▶ **Task details**:
In the data below, find each line containing the string "notReset" and return it.

▶ **Data extracts**:
BEGIN

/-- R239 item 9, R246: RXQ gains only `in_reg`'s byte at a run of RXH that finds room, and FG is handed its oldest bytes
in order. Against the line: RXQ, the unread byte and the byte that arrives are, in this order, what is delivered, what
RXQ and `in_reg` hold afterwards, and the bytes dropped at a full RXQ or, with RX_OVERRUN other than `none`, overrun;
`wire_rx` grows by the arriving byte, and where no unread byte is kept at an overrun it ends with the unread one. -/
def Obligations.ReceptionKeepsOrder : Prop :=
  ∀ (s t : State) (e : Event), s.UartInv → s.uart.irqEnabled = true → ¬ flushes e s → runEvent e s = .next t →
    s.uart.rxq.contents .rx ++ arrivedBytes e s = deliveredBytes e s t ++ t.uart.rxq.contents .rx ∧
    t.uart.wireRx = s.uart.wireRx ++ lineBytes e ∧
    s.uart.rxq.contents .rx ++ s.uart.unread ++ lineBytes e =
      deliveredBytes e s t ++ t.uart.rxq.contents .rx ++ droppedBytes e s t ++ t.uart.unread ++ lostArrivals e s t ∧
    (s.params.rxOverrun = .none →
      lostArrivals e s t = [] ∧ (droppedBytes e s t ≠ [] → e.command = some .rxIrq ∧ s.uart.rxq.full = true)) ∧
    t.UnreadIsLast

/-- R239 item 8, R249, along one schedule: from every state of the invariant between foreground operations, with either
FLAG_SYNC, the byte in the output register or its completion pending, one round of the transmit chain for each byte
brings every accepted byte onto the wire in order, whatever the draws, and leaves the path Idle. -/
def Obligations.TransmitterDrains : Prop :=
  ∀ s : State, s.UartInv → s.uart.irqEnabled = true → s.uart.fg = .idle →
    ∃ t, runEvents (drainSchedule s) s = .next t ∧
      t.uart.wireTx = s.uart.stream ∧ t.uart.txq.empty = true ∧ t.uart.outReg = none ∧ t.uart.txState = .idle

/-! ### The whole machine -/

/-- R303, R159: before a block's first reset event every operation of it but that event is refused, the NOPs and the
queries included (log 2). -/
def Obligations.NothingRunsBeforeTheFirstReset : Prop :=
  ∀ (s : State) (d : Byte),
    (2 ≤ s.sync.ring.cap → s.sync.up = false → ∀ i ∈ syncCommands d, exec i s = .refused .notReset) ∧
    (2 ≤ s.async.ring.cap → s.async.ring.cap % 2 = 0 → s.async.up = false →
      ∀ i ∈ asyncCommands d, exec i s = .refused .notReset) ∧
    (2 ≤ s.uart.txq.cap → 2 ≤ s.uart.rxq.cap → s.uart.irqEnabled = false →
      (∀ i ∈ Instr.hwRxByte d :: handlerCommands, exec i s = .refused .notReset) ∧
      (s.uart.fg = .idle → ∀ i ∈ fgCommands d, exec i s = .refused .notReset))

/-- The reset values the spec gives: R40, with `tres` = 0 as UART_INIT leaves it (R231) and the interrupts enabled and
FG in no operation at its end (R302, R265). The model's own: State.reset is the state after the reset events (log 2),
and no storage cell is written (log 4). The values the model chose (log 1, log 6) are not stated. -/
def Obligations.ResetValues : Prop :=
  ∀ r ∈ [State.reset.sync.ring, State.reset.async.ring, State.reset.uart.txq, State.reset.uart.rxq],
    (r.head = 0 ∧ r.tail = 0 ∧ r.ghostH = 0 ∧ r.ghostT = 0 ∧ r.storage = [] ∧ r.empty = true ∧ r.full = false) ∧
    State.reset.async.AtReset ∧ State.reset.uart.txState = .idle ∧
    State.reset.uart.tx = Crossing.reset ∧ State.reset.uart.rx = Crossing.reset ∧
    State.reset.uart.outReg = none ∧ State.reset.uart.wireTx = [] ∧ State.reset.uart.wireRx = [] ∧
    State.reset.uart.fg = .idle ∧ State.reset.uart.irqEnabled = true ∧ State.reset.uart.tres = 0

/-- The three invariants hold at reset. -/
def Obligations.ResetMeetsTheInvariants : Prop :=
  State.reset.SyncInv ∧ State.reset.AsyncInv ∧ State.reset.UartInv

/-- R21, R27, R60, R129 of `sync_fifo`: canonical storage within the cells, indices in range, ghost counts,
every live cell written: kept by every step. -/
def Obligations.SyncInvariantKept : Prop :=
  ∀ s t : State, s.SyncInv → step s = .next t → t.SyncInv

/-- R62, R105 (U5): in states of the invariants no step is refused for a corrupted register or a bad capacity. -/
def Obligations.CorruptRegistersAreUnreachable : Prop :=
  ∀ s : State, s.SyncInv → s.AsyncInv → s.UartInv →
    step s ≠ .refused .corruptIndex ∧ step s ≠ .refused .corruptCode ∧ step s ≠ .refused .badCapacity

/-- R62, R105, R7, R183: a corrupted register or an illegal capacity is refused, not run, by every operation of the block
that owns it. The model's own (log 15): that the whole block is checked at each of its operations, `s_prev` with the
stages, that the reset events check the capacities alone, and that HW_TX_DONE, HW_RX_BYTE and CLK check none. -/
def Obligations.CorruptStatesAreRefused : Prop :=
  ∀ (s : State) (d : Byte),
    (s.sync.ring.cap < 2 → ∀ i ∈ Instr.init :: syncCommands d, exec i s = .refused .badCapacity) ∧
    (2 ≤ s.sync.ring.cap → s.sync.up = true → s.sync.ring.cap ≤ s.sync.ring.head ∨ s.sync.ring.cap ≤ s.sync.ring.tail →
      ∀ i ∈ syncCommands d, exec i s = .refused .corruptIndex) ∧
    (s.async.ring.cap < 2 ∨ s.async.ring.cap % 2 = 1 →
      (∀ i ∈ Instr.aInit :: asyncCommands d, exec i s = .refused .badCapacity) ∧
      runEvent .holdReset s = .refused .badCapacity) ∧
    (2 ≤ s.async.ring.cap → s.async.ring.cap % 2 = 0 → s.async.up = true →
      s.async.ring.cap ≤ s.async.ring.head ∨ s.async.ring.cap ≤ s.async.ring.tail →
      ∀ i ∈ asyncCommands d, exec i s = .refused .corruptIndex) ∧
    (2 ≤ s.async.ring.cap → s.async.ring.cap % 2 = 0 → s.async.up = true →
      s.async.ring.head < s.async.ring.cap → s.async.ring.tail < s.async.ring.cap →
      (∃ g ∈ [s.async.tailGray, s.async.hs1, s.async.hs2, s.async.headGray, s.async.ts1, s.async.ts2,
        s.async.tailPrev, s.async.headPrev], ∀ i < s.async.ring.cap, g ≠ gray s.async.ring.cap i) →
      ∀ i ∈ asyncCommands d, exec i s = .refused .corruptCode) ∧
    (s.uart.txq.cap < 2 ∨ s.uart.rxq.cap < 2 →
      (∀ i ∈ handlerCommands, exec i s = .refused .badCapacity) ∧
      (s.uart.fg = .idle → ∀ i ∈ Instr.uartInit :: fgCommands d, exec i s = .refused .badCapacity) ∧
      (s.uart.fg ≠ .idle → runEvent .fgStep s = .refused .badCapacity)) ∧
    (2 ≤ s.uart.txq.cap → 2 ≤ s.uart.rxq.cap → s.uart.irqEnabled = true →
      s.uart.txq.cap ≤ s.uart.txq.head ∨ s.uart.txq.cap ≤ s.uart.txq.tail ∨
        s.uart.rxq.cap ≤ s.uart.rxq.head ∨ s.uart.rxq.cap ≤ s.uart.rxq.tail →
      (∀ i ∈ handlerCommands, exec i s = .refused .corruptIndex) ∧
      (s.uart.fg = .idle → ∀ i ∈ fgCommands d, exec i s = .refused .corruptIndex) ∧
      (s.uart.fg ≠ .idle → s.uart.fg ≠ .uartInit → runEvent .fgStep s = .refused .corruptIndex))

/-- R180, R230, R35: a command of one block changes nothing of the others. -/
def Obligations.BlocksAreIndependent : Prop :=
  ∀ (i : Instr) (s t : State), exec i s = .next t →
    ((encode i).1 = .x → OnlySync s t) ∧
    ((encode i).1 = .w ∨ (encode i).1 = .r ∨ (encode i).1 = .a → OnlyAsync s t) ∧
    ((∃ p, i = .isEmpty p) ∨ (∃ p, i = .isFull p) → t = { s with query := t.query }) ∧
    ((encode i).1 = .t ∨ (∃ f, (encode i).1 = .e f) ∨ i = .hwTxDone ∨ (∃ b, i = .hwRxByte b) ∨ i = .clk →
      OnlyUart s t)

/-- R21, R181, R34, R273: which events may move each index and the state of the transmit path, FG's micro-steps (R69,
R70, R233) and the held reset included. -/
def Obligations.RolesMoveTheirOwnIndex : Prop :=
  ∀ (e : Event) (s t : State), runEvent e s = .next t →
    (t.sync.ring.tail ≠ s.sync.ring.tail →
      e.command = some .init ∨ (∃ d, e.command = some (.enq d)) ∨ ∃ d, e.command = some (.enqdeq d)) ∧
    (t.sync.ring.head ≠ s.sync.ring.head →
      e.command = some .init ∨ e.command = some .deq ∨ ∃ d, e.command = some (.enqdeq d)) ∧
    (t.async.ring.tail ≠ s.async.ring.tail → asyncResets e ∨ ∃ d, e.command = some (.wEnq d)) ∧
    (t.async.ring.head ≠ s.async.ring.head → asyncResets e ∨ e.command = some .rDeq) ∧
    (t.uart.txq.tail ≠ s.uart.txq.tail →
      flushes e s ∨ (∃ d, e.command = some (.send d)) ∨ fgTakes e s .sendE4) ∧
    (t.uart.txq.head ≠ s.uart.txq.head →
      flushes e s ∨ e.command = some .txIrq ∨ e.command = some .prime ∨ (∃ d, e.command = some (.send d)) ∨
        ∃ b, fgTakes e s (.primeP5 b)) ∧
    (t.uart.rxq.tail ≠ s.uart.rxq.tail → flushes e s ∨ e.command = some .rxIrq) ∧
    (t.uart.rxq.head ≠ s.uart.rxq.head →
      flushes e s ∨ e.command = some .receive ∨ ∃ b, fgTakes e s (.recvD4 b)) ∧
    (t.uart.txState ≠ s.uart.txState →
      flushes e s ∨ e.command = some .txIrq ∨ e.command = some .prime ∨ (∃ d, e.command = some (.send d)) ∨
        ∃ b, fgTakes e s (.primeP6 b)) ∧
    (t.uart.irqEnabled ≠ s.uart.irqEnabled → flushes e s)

END

▶ **Exercise solution**:
    (2 ≤ s.sync.ring.cap → s.sync.up = false → ∀ i ∈ syncCommands d, exec i s = .refused .notReset) ∧
      ∀ i ∈ asyncCommands d, exec i s = .refused .notReset) ∧
      (∀ i ∈ Instr.hwRxByte d :: handlerCommands, exec i s = .refused .notReset) ∧
      (s.uart.fg = .idle → ∀ i ∈ fgCommands d, exec i s = .refused .notReset))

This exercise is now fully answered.